Accurate Coresets for Latent Variable Models and Regularized Regression
This work addresses the challenge of efficient data summarization for complex models like latent variable models and regularized regression, offering a unified solution that improves coreset sizes, though it is incremental in extending existing coreset methods to new model types.
The paper tackles the problem of constructing accurate coresets for a broader range of machine learning models, introducing a unified framework that yields coresets of size O(poly(k)) for latent variable models and smaller than d^p for ℓ_p-regularized ℓ_p-regression, with experimental validation on real datasets.

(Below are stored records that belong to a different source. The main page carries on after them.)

/-- Everything that can happen to the flags in a step: a reset clears both, a completion sets both, and otherwise each stays unless
its command is written (10_state.md R31). -/
theorem stepAfter_flags (s : State) :
    (s.nextPins.rst = true ∧ (stepAfter s).frameReady = false ∧ (stepAfter s).hold = false)
    ∨ CompletionStep s (stepAfter s)
    ∨ ((stepAfter s).frameReady = (s.frameReady && !s.nextPins.commands 0)
      ∧ (stepAfter s).hold = (s.hold && !s.nextPins.commands 1)) := by
  rcases step_kinds s with reset | ⟨noReset, accepted⟩ | ⟨noReset, refused⟩
  · rw [stepAfter_of_reset s reset]
    exact .inl ⟨reset, rfl, rfl⟩
  · rw [stepAfter_of_accepts s noReset accepted]
    rcases byteAfter_flags s.nextPins.inData (regAfter s.nextPins s.beginStep) with
      ⟨inPayload, at13, kind, count, ready, hold⟩ | ⟨ready, hold⟩
    · rw [regAfter_sync] at inPayload
      rw [regAfter_pbc] at at13
      rw [regAfter_pbuf] at kind
      exact .inr (.inl ⟨accepted, inPayload, at13, kind, count, ready, hold⟩)
    · rw [ready, hold]
      exact .inr (.inr (regAfter_flags s.nextPins s.beginStep noReset))
  · rw [stepAfter_of_no_byte s noReset refused]
    exact .inr (.inr (regAfter_flags s.nextPins s.beginStep noReset))

end Sys2Proof.Machine
end

section
/-! The flags and reset (10_state.md R27, R28, R31, R35(e), R36). -/

namespace Sys2Proof.Machine

/-- Settles O50: of the three cases of `stepAfter_flags` only the third can end with HOLD = 1 and FRAME_READY = 0, and there HOLD was
1 before and FRAME_READY 0 before or cleared. -/
theorem holdImpliesFrameReadyUnlessCleared : Obligations.HoldImpliesFrameReadyUnlessCleared := by
  intro s t hstep
  obtain rfl : stepAfter s = t := stepAfter_eq_of_step hstep
  rcases stepAfter_flags s with ⟨-, -, hold⟩ | ⟨-, -, -, -, -, ready, -⟩ | ⟨ready, hold⟩
  · simp [hold]
  · simp [ready]
  · rw [ready, hold]
    refine ⟨fun rule noClear held => ?_, fun wasLow isHigh => ?_⟩
    · obtain ⟨wasHeld, -⟩ := Bool.and_eq_true_iff.mp held
      rw [rule wasHeld, noClear]
      rfl
    · simp [wasLow] at isHigh

/-- Settles O51: FRAME_READY rises in the second case of `stepAfter_flags` only and falls in the first and the third only. -/
theorem frameReadyChangesOnlyByCompletionClearOrReset : Obligations.FrameReadyChangesOnlyByCompletionClearOrReset := by
  intro s t hstep
  obtain rfl : stepAfter s = t := stepAfter_eq_of_step hstep
  rcases stepAfter_flags s with ⟨reset, ready, -⟩ | ⟨accepted, inPayload, at13, kind, count, ready, hold⟩ | ⟨ready, -⟩
  · exact ⟨fun _ isHigh => by simp [ready] at isHigh, fun _ _ => .inl reset⟩
  · exact ⟨fun _ _ => ⟨accepted, inPayload, at13, count, hold, kind⟩, fun _ isLow => by simp [ready] at isLow⟩
  · refine ⟨fun wasLow isHigh => ?_, fun wasHigh isLow => .inr ?_⟩
    · simp [ready, wasLow] at isHigh
    · simpa [ready, wasHigh] using isLow
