-- ==== Sys2Proof/WellFormed.lean ====
section
/-! DEFINITION. Which instructions can be written in the assembler's notation (R58): every register
operand names one of `R0` to `R7`. The decoder does not use this check: an instruction whose register
byte exceeds 7 decodes, runs, and raises `AddressOutOfRange(register)` (R50, R94; log entry 9). -/

namespace Sys2Proof

/-- The byte names a register of the file (R50: "values 0 to 7 name `R0` to `R7`"). -/
def namesRegister (b : Byte) : Bool := decide (b.toNat < 8)

/-- Every register operand names a register. LDI's literal may be any byte (R51). -/
def Instr.wellFormed : Instr → Bool
  | .ldi r _ => namesRegister r
  | .prn r => namesRegister r
  | .mul a b => namesRegister a && namesRegister b
  | .add a b => namesRegister a && namesRegister b
  | .cmp a b => namesRegister a && namesRegister b
  | .push r => namesRegister r
  | .pop r => namesRegister r
  | .call r => namesRegister r
  | .ret => true
  | .hlt => true

end Sys2Proof
end

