-- ==== Sys2Proof/Decode.lean ====
section
/-! DEFINITION. The decoder (a lookup of the whole opcode byte in the fixed table, R55), total on every
slot, and after it the encoder, written from the formats of R49 and the opcode map of R53. -/

namespace Sys2Proof

/-- The four formats of R49. -/
inductive Format where
  /-- Opcode only; both operand bytes are read and ignored. -/
  | N
  /-- Opcode and one register index. -/
  | R
  /-- Opcode and two register indices. -/
  | RR
  /-- Opcode, register index, 8-bit literal. -/
  | RI
deriving DecidableEq, Repr

/-- Byte length of an instruction of a format (R49). -/
def Format.length : Format → Nat
  | .N => 1
  | .R => 2
  | .RR => 3
  | .RI => 3

/-- One row of the decode table: the opcode byte, its format, and how the two operand bytes of the slot
become the instruction. -/
structure OpcodeRow where
  code : Byte
  format : Format
  build : Byte → Byte → Instr

/-- Why a slot holds no instruction. -/
inductive DecodeError where
  /-- The opcode byte is none of the ten (R55); dispatch raises `UnknownOpcode` for it (R65). -/
  | unknownOpcode (byte : Byte)
deriving DecidableEq, Repr

/-- The decode table (R53, R55, R57): exactly ten values, in the order of the opcode table. -/
def opcodeTable : List OpcodeRow :=
  [ ⟨0x82, .RI, .ldi⟩
  , ⟨0x47, .R, fun a _ => .prn a⟩
  , ⟨0xA2, .RR, .mul⟩
  , ⟨0xA0, .RR, .add⟩
  , ⟨0xA7, .RR, .cmp⟩
  , ⟨0x45, .R, fun a _ => .push a⟩
  , ⟨0x46, .R, fun a _ => .pop a⟩
  , ⟨0x50, .R, fun a _ => .call a⟩
  , ⟨0x11, .N, fun _ _ => .ret⟩
  , ⟨0x01, .N, fun _ _ => .hlt⟩ ]

/-- The row of an opcode byte, if there is one. -/
def opcodeRow (op : Byte) : Option OpcodeRow := opcodeTable.find? (fun row => row.code == op)

/-- The byte is one of the ten opcodes (R53). -/
def isOpcode (op : Byte) : Bool := (opcodeRow op).isSome

/-- The length of the instruction an opcode byte begins, told from the opcode alone (R56). -/
def lengthOfOpcode (op : Byte) : Option Nat := (opcodeRow op).map (fun row => row.format.length)

/-- Decode a fetched slot: the opcode byte and the two bytes after it (R48, R55). -/
def decodeSlot (op opA opB : Byte) : Except DecodeError Instr :=
  match opcodeRow op with
  | some row => .ok (row.build opA opB)
  | none => .error (.unknownOpcode op)

/-- The three bytes of a slot whose bits the opcode table numbers: bit 0 is the least significant bit of
the opcode byte, bits 15..8 are `opA`, bits 23..16 are `opB` (R35: ascending addresses). Bits at and
above `nbits` are 0. -/
def slotOfTableWord (nbits w : Nat) : Byte × Byte × Byte :=
  let v := w % 2 ^ nbits
  (BitVec.ofNat 8 v, BitVec.ofNat 8 (v / 256), BitVec.ofNat 8 (v / 65536))

/-- The instruction the decoder reads from a word of the opcode table. -/
def decodeTableWord (nbits w : Nat) : Option Instr :=
  match decodeSlot (slotOfTableWord nbits w).1 (slotOfTableWord nbits w).2.1
      (slotOfTableWord nbits w).2.2 with
  | .ok i => some i
  | .error _ => none

/-- The bytes of an instruction at ascending addresses, opcode first (R35, R49, R53): as many as its
length. -/
def encode : Instr → List Byte
  | .ldi r imm => [0b10000010, r, imm]
  | .prn r => [0b01000111, r]
  | .mul a b => [0b10100010, a, b]
  | .add a b => [0b10100000, a, b]
  | .cmp a b => [0b10100111, a, b]
  | .push r => [0b01000101, r]
  | .pop r => [0b01000110, r]
  | .call r => [0b01010000, r]
  | .ret => [0b00010001]
  | .hlt => [0b00000001]

/-- The opcode byte of an instruction: the first byte of its encoding. -/
def Instr.opcode (i : Instr) : Byte := (encode i).headD 0

/-- The format of an instruction (the format column of R53). -/
def Instr.format : Instr → Format
  | .ldi _ _ => .RI
  | .prn _ => .R
  | .mul _ _ => .RR
  | .add _ _ => .RR
  | .cmp _ _ => .RR
  | .push _ => .R
  | .pop _ => .R
  | .call _ => .R
  | .ret => .N
  | .hlt => .N

end Sys2Proof
end

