-- ==== Sys2Proof/Machine/Loader.lean ====
section
/-! DEFINITION. The contract of the external loader (R45 to R47) and the boot order (R98, R107 to R109):
what a run starts from. The loader is outside the block (R5); only what it hands over is stated here. -/

namespace Sys2Proof.Machine

/-- The errors raised before the block runs (R98); no instruction executes after either. -/
inductive HostError where
  /-- A wrong number of process arguments (R47). -/
  | usageError
  /-- A malformed program image (R47); "descriptive": the number of the offending line, from 1. -/
  | loadErrorAtLine (line : Nat)
  /-- An image of more than 256 bytes (R47). -/
  | loadErrorTooLong (bytes : Nat)
deriving DecidableEq, Repr

/-- A text cut into its lines. -/
def splitLines : List Char → List (List Char)
  | [] => [[]]
  | c :: cs =>
    if c = '\n' then [] :: splitLines cs
    else
      match splitLines cs with
      | [] => [[c]]
      | l :: ls => (c :: l) :: ls

/-- A line without its trailing comment and without surrounding whitespace (R46; log entry 12). -/
def lineContent (line : List Char) : List Char :=
  (((line.takeWhile (fun c => c != '#')).dropWhile Char.isWhitespace).reverse.dropWhile
    Char.isWhitespace).reverse

/-- The number that binary digits write, the most significant first; nothing else is a number (R46). -/
def binaryValue : List Char → Nat → Option Nat
  | [], acc => some acc
  | c :: cs, acc =>
    if c = '0' then binaryValue cs (2 * acc)
    else if c = '1' then binaryValue cs (2 * acc + 1)
    else none

/-- The bytes of the lines of an image, the first of them line number `n` (R46, R47): blank and
comment-only lines are skipped, any other line is one or more binary digits worth at most 255. -/
def parseLines : Nat → List (List Char) → Except HostError (List Byte)
  | _, [] => .ok []
  | n, l :: ls =>
    match lineContent l with
    | [] => parseLines (n + 1) ls
    | c :: cs =>
      match binaryValue (c :: cs) 0 with
      | none => .error (.loadErrorAtLine n)
      | some v =>
        if v > 255 then .error (.loadErrorAtLine n)
        else
          match parseLines (n + 1) ls with
          | .error e => .error e
          | .ok bs => .ok (BitVec.ofNat 8 v :: bs)

/-- The byte array the loader hands to the core, or the error that fails the load (R46, R47). -/
def loadImage (text : List Char) : Except HostError (List Byte) :=
  match parseLines 1 (splitLines text) with
  | .error e => .error e
  | .ok image =>
    if image.length > Config.memoryCells then .error (.loadErrorTooLong image.length) else .ok image

/-- The reset input of the block (R62, R107): the reset state with memory as the loader fills it (R45). -/
def State.resetWithImage (cfg : Config) (image : List Byte) : State :=
  { State.resetOf cfg with mem := Memory.ofImage image }

/-- Boot (R109): the host checks its arguments, the loader fills memory, and only then does the block
start. `text` is the image named by a well-formed invocation, `none` a wrong number of arguments. -/
def boot (cfg : Config) (text : Option (List Char)) : Except HostError State :=
  match text with
  | none => .error .usageError
  | some cs =>
    match loadImage cs with
    | .error e => .error e
    | .ok image => .ok (State.resetWithImage cfg image)

end Sys2Proof.Machine
end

Accurate coresets are a weighted subset of the original dataset, ensuring a model trained on the accurate coreset maintains the same level of accuracy as a model trained on the full dataset. Primarily, these coresets have been studied for a limited range of machine learning models. In this paper, we introduce a unified framework for constructing accurate coresets. Using this framework, we present accurate coreset construction algorithms for general problems, including a wide range of latent variable model problems and $\ell_p$-regularized $\ell_p$-regression. For latent variable models, our coreset size is $O\left(\mathrm{poly}(k)\right)$, where $k$ is the number of latent variables. For $\ell_p$-regularized $\ell_p$-regression, our algorithm captures the reduction of model complexity due to regularization, resulting in a coreset whose size is always smaller than $d^{p}$ for a regularization parameter $λ> 0$. Here, $d$ is the dimension of the input points. This inherently improves the size of the accurate coreset for ridge regression. We substantiate our theoretical findings with extensive experimental evaluations on real datasets.